Submitted: 2 years ago.
Category: Tax
Expert:  bigduckontax replied 2 years ago.
Hello, I am Keith, one of the experts on Just Answer, and pleased to be able to help you with your question. Assuming that you returned in the 15/16 tax year the split year principle will apply with one portion of the year non resident and the second resident. You will be liable to UK taxation on any income world wide over your personal allowance of 10.6K. Tax rates are £0 - 31,785, 20%, Higher rate band (40%) £31,866 - 150,000, Additional rate band Over £150,000 45%. Furthermore if your individual income exceeds 100K you loose your personal allowance by a pound for every two quid over. You can continue to make tax free contributions to pension plans up to 3.6K or 100% of income from employment which ever is the lesser. Capital Gains Tax attracts an Annual Exempt Amount of, currently 11.1K, a 'use it or loose it' allowance; if you don't use it is not carried forwards. You need to work within these limits to minimize tax. I accept that this a very general answer and you may feel the need to ask follow up questions of maybe provide me with more data.
Customer: replied 2 years ago.
My wife returned to UK from UAE in July 2015 and myself at end of August 2015 after 17 years abroad. All income prior to return to return to the UK was from employment in the UAE and can we thus assume UK income tax free?
We currently have no employment income but have cash due to end of service payments and also a recent inheritance. We intend to live off this cash for next four to five years. How can utilise our personal allowances both income and capital gains so we minimise the income/capital gains tax due on a) Our SIPPS and b) Our offshore plans previously mentioned.
Expert:  bigduckontax replied 2 years ago.
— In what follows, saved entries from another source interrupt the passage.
/-- Sub-codes of major 0x35 (Table 3.4). -/
def rawMajor35 (w : Nat) : Option Instr :=
  match bitsOf w 29 3 with
  | 0 => some (.kset (fld w 7 5) (fld w 17 5) (fld w 23 1))
  | 1 => some (.kmv (fld w 7 5) (fld w 12 5) (fld w 17 5) (fld w 24 2))
  | 2 => some (.kcalc (fld w 7 5) (fld w 12 5) (fld w 17 5) (fld w 24 2) (fld w 23 1))
  | _ => none

/-- Sub-codes of major 0x3B (Table 3.4). -/
def rawMajor3B (w : Nat) : Option Instr :=
  match bitsOf w 29 3 with
  | 0 => some (.vcmpr (fld w 7 5) (fld w 17 5) (fld w 24 2) (fld w 23 1))
  | 1 => some (.vexpd (fld w 7 5) (fld w 17 5) (fld w 24 2) (fld w 23 1))
  | 2 => some (.viota (fld w 7 5) (fld w 17 5) (fld w 24 2))
  | _ => none

/-- Sub-codes of major 0x3F (Table 3.4). -/
def rawMajor3F (w : Nat) : Option Instr :=
  match bitsOf w 29 3 with
  | 0 => some (.vtopk (fld w 7 5) (fld w 12 5) (fld w 17 5) (fld w 24 2) (fld w 23 1))
  | 1 => some (.vtkmrg (fld w 7 5) (fld w 12 5) (fld w 17 5) (fld w 23 1) (fld w 22 1))
  | _ => none

/-- Sub-codes of major 0x42 (Table 3.4). -/
def rawMajor42 (w : Nat) : Option Instr :=
  match bitsOf w 29 3 with
  | 0 => some (.vldx (fld w 7 5) (fld w 12 5) (fld w 17 5) (fld w 24 2) (fld w 22 1))
  | 1 => some (.vldxo (fld w 7 5) (fld w 12 5) (fld w 17 5) (fld w 24 2) (fld w 22 1))
  | _ => none

/-- Sub-codes of major 0x47 (Table 3.4). -/
def rawMajor47 (w : Nat) : Option Instr :=
  match bitsOf w 29 3 with
  | 0 => some (.vstx (fld w 7 5) (fld w 12 5) (fld w 17 5) (fld w 24 2) (fld w 22 1))
  | 1 => some (.vstxo (fld w 7 5) (fld w 12 5) (fld w 17 5) (fld w 24 2) (fld w 22 1))
  | _ => none

/-- Sub-codes of major 0x4D (Table 3.4). -/
def rawMajor4D (w : Nat) : Option Instr :=
  match bitsOf w 17 3 with
  | 0 => some (.fence (fld w 23 2) (fld w 20 3))
  | 1 => some (.vfence (fld w 20 3))
  | _ => none

/-- Sub-codes of major 0x4E (Table 3.4). -/
def rawMajor4E (w : Nat) : Option Instr :=
  match bitsOf w 17 3 with
  | 0 => some (.iterset (fld w 12 5) (fld w 20 2))
  | 1 => some (.post (fld w 12 5) (fld w 20 2))
  | 2 => some (.waiti (fld w 12 5) (fld w 20 2))
  | _ => none

/-- Sub-codes of major 0x4F (Table 3.4). -/
def rawMajor4F (w : Nat) : Option Instr :=
  match bitsOf w 17 3 with
  | 0 => some (.bar)
  | 1 => some (.bararr)
  | 2 => some (.barwt)
  | _ => none

/-- Sub-codes of major 0x50 (Table 3.4). -/
def rawMajor50 (w : Nat) : Option Instr :=
  match bitsOf w 26 3 with
  | 0 => some (.ropen (fld w 7 5) (fld w 12 5))
  | 1 => some (.rclose (fld w 12 5))
  | 2 => some (.rstat (fld w 7 5) (fld w 12 5) (fld w 29 3))
  | _ => none

/-- Sub-codes of major 0x51 (Table 3.4). -/
def rawMajor51 (w : Nat) : Option Instr :=
  match bitsOf w 26 3 with
  | 0 => some (.rdstr (fld w 12 5) (fld w 17 5) (fld w 22 4))
  | 1 => some (.wrstr (fld w 12 5) (fld w 22 4))
  | _ => none

/-- Sub-codes of major 0x60 (Table 3.4). -/
def rawMajor60 (w : Nat) : Option Instr :=
  match bitsOf w 30 2 with
  | 0 => some (.mattach (fld w 7 5) (fld w 12 5) (fld w 22 1))
  | 1 => some (.mdetach)
  | _ => none

/-- Sub-codes of major 0x61 (Table 3.4). -/
def rawMajor61 (w : Nat) : Option Instr :=
  match bitsOf w 30 2 with
  | 0 => some (.mwldCfg (fld w 7 5) (fld w 12 5) (fld w 22 8))
  | 1 => some (.mwldSp (fld w 12 5) (fld w 17 5) (fld w 22 8))
  | 2 => some (.mwldQ (fld w 7 5) (fld w 12 4) (fld w 17 5) (fld w 22 8))
  | 3 => some (.mwldSc (fld w 12 5) (fld w 17 5) (fld w 22 8))
  | _ => none

/-- Sub-codes of major 0x64 (Table 3.4). -/
def rawMajor64 (w : Nat) : Option Instr :=
  match bitsOf w 30 2 with
  | 0 => some (.maccrd (fld w 7 5) (fld w 12 5) (fld w 22 8))
  | 1 => some (.maccwr (fld w 7 5) (fld w 12 5) (fld w 22 8))
  | 2 => some (.maccz (fld w 12 5) (fld w 22 8))
  | _ => none

/-- Sub-codes of major 0x65 (Table 3.4). -/
def rawMajor65 (w : Nat) : Option Instr :=
  match bitsOf w 30 2 with
  | 0 => some (.msave (fld w 12 5))
  | 1 => some (.mrest (fld w 12 5))
  | _ => none

/-- Sub-codes of major 0x66 (Table 3.4). -/
def rawMajor66 (w : Nat) : Option Instr :=
  match bitsOf w 30 2 with
  | 0 => some (.mcensRd (fld w 7 5) (fld w 12 5))
  | 1 => some (.mcensRdclr (fld w 7 5) (fld w 12 5))
  | 2 => some (.mcensClr)
  | 3 => some (.mcensIdx (fld w 7 5) (fld w 12 5))
  | _ => none

/-- Sub-codes of major 0x68 (Table 3.4). -/
def rawMajor68 (w : Nat) : Option Instr :=
  match bitsOf w 17 3 with
  | 0 => some (.qrtld (fld w 12 5) (fld w 26 6) (fld w 20 6))
  | 1 => some (.qrseed (fld w 7 5) (fld w 12 5) (fld w 26 2) (fld w 20 6))
  | _ => none

/-- Sub-codes of major 0x69 (Table 3.4). -/
def rawMajor69 (w : Nat) : Option Instr :=
  match bitsOf w 29 3 with
  | 0 => some (.qrgen (fld w 7 5) (fld w 12 5) (fld w 17 5) (vmodOf w))
  | 1 => some (.qrgens (fld w 7 5) (fld w 12 5) (fld w 17 5) (smodOf w))
  | _ => none

/-- Sub-codes of major 0x6C: F6[2:0] is the position, and OPT selects the form of PWCNT (R265). -/
def rawMajor6C (w : Nat) : Option Instr :=
  match bitsOf w 26 3 with
  | 0 => some (.pwld (fld w 7 5) (fld w 12 5) (fld w 17 5) (fld w 29 1) (fld w 22 3))
  | 1 =>
    match bitsOf w 29 3 with
    | 0 => some (.pwcntSt (fld w 7 5) (fld w 12 5))
    | 1 => some (.pwcntHist (fld w 7 5) (fld w 12 5) (fld w 17 5))
    | 2 => some (.pwcntCnt (fld w 7 5) (fld w 12 5) (fld w 17 5))
    | 3 => some (.pwcntFree (fld w 12 5))
    | _ => none
  | _ => none

/-- Sub-codes of major 0x6D (Table 3.4). -/
def rawMajor6D (w : Nat) : Option Instr :=
  match bitsOf w 26 3 with
  | 0 => some (.pwchk (fld w 7 5) (fld w 12 5) (fld w 17 5))
  | 1 => some (.pwdrft (fld w 7 5) (fld w 12 5) (fld w 17 5))
  | 2 => some (.pwconf (fld w 7 5) (fld w 12 5) (fld w 17 5))
  | 3 => some (.pwinj (fld w 7 5) (fld w 12 5))
  | _ => none

/-- The instruction whose major and sub-code a word holds, its fields read at the places of Table 3.1;
whether the word is one of that instruction's words is judged by `decodeNat`. -/
def rawDecode (w : Nat) : Option Instr :=
  match bitsOf w 0 7 with
  | 0x00 => rawMajor00 w
  | 0x01 => rawMajor01 w
  | 0x02 => rawMajor02 w
  | 0x03 => rawMajor03 w
  | 0x04 => some (.lui (fld w 7 5) (fld w 12 20))
  | 0x05 => some (.auipc (fld w 7 5) (fld w 12 20))
  | 0x06 => some (.ld (fld w 7 5) (fld w 12 5) (fld w 20 12) (fld w 17 3))
  | 0x07 => some (.st (fld w 12 5) (fld w 17 5) (fld w 25 7) (fld w 22 2) (fld w 7 5))
  | 0x08 => rawMajor08 w
  | 0x09 => some (.jal (fld w 7 5) (fld w 12 20))
  | 0x0A => some (.jalr (fld w 7 5) (fld w 12 5) (fld w 20 12))
  | 0x0B => some (.amo (fld w 7 5) (fld w 12 5) (fld w 17 5) (fld w 29 3) (fld w 25 4) (fld w 23 2) (fld w 22 1))
  | 0x0C => some (.cas (fld w 7 5) (fld w 12 5) (fld w 17 5) (fld w 29 3) (fld w 23 2) (fld w 22 1))
  | 0x0D => rawMajor0D w
  | 0x0E => rawMajor0E w
  | 0x10 => some (.vsetl (fld w 7 5) (fld w 12 5) (fld w 20 12))
  | 0x11 => some (.vcfg (fld w 7 5) (fld w 12 5))
  | 0x12 => some (.vregs (fld w 20 12))
  | 0x13 => rawMajor13 w
  | 0x20 => rawMajor20 w
  | 0x21 => rawMajor21 w
  | 0x22 => rawMajor22 w
  | 0x23 => rawMajor23 w
  | 0x24 => rawMajor24 w
  | 0x25 => rawMajor25 w
  | 0x26 => rawMajor26 w
  | 0x27 => rawMajor27 w
  | 0x28 => some (.vcmp (fld w 7 5) (fld w 12 5) (fld w 17 5) (fld w 29 3) (vmodOf w))
  | 0x29 => some (.vcmpVs (fld w 7 5) (fld w 12 5) (fld w 17 5) (fld w 29 3) (smodOf w))
  | 0x2A => some (.vcmpVi (fld w 7 5) (fld w 17 5) (fld w 29 3) (fld w 12 5) (smodOf w))
  | 0x2B => rawMajor2B w
  | 0x2C => rawMajor2C w
  | 0x2D => rawMajor2D w
  | 0x30 => some (.vcvtw (fld w 7 5) (fld w 17 5) (fld w 29 3) (smodOf w))
  | 0x31 => some (.vcvtn (fld w 7 5) (fld w 17 5) (fld w 29 3) (smodOf w))
  | 0x32 => some (.vcvti (fld w 7 5) (fld w 17 5) (fld w 29 3) (smodOf w))
  | 0x33 => some (.vcvtf4 (fld w 7 5) (fld w 17 5) (fld w 29 3) (smodOf w))
  | 0x34 => some (.vcvtdy (fld w 7 5) (fld w 17 5) (fld w 29 3) (smodOf w))
  | 0x35 => rawMajor35 w
  | 0x38 => some (.vslup (fld w 7 5) (fld w 12 5) (fld w 17 5) (fld w 29 3) (fld w 24 2) (fld w 23 1))
  | 0x39 => some (.vsldn (fld w 7 5) (fld w 12 5) (fld w 17 5) (fld w 29 3) (fld w 24 2) (fld w 23 1))
  | 0x3A => some (.vperm (fld w 7 5) (fld w 12 5) (fld w 17 5) (fld w 24 2) (fld w 23 1) (fld w 22 1))
  | 0x3B => rawMajor3B w
  | 0x3C => some (.vred (fld w 7 5) (fld w 12 5) (fld w 17 5) (fld w 29 3) (fld w 24 2) (fld w 23 1) (fld w 22 1))
  | 0x3D => some (.vscan (fld w 7 5) (fld w 12 5) (fld w 17 5) (fld w 29 3) (fld w 24 2) (fld w 23 1) (fld w 22 1))
  | 0x3E => some (.vhist (fld w 7 5) (fld w 17 5) (fld w 30 1) (fld w 29 1) (fld w 24 2) (fld w 23 1))
  | 0x3F => rawMajor3F w
  | 0x40 => some (.vld (fld w 7 5) (fld w 12 5) (fld w 24 2))
  | 0x41 => some (.vlds (fld w 7 5) (fld w 12 5) (fld w 17 5) (fld w 24 2))
  | 0x42 => rawMajor42 w
  | 0x43 => some (.vldff (fld w 7 5) (fld w 12 5) (fld w 24 2))
  | 0x44 => some (.vldseg (fld w 7 5) (fld w 12 5) (fld w 26 3) (fld w 24 2))
  | 0x45 => some (.vst (fld w 7 5) (fld w 12 5) (fld w 24 2))
  | 0x46 => some (.vsts (fld w 7 5) (fld w 12 5) (fld w 17 5) (fld w 24 2))
  | 0x47 => rawMajor47 w
  | 0x48 => some (.vstseg (fld w 7 5) (fld w 12 5) (fld w 26 3) (fld w 24 2))
  | 0x49 => some (.mfset (fld w 12 5))
  | 0x4C => some (.vamo (fld w 7 5) (fld w 12 5) (fld w 17 5) (fld w 30 2) (fld w 26 4) (fld w 24 2) (fld w 22 1))
  | 0x4D => rawMajor4D w
  | 0x4E => rawMajor4E w
  | 0x4F => rawMajor4F w
  | 0x50 => rawMajor50 w
  | 0x51 => rawMajor51 w
  | 0x52 => some (.qpush (fld w 7 5) (fld w 31 1) (fld w 29 2) (fld w 22 4))
  | 0x53 => some (.qpop (fld w 7 5) (fld w 12 5) (fld w 29 2) (fld w 22 4))
  | 0x54 => some (.rsort (fld w 7 5) (fld w 12 5) (fld w 30 2) (fld w 29 1) (fld w 22 4))
  | 0x55 => some (.rmerge (fld w 7 5) (fld w 12 5) (fld w 17 5) (fld w 31 1) (fld w 30 1) (fld w 29 1) (fld w 22 4))
  | 0x56 => some (.rjoin (fld w 7 5) (fld w 12 5) (fld w 17 5) (fld w 31 1) (fld w 29 2) (fld w 22 4))
  | 0x57 => some (.rpart (fld w 7 5) (fld w 12 5) (fld w 22 4))
  | 0x58 => some (.rwait (fld w 7 5) (fld w 22 4))
  | 0x59 => some (.cspec (fld w 12 5))
  | 0x60 => rawMajor60 w
  | 0x61 => rawMajor61 w
  | 0x62 => some (.mxv (fld w 7 5) (fld w 12 5) (fld w 17 5) (fld w 31 1) (fld w 30 1) (fld w 22 8))
  | 0x63 => some (.mop (fld w 12 5) (fld w 17 5) (fld w 30 2) (fld w 22 8))
  | 0x64 => rawMajor64 w
  | 0x65 => rawMajor65 w
  | 0x66 => rawMajor66 w
  | 0x68 => rawMajor68 w
  | 0x69 => rawMajor69 w
  | 0x6C => rawMajor6C w
  | 0x6D => rawMajor6D w
  | _ => none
Yes, as I told you the split year principle would apply so your UAE income would be UK tax free. Inherited moneys, presumably from the UK, are tax free in your hands as Inheritance tax (IHT) will have been settled before distribution. Any interest earned on these moneys once in your hands will, of course, be subject to UK taxation. You cannot use your personal allowance if your taxable income is below that level. It is effectively money sunk and lost. Using your AEA against CGT depends upon what assets subject to that tax are the subject of disposals. Please advise in which Emirate you were actually located as the UK may not have a Double Taxation Treaty; for example it has one with Qatar.
Customer: replied 2 years ago.
We were in the UAE (Abu Dhabi)
We both have offshore SIPPS that would on draw down be subject to the new pension rules (25% tax free and tax on rest). If we drew down some of the funds now and stay under the 10.6K limit these would be tax free and tax claimed back?
Our offshore investment funds prior to return to UK have some gains and losses over the years. Are these liable to UK tax law prior to return? How will past and future gains/losses be treated under UK tax law? How can we utilise income tax/capital gains allowance each year for next 5 years until state pension due?
Expert:  bigduckontax replied 2 years ago.
The UK does not have a Double Taxation Treaty with Abu Dhabi. Thus if you have held over income from AD paid after the return date it will be subject to UK taxation and any tax credit from AD will be of no use to you. Drawing down pensions does indeed allow 25% tax free and the balance at your marginal rate of tax, but if the taxable element is below the Personal Allowance then, of course the whole lot would escape tax and tax deducted, if any, could be reclaimed. As I said the split year principle applies. Any gains of losses from the period you were in AD would be tax free. Once back in the UK then normal CGT rules would apply and the AEA come into play. You use your personal allowance by making sure that your taxable income does not exceed the allowance if possible. A similar principle applies to the utilisiation of the AEA. Remember, when you receive your State Pension it is taxable, but paid gross; another source of income to take into account.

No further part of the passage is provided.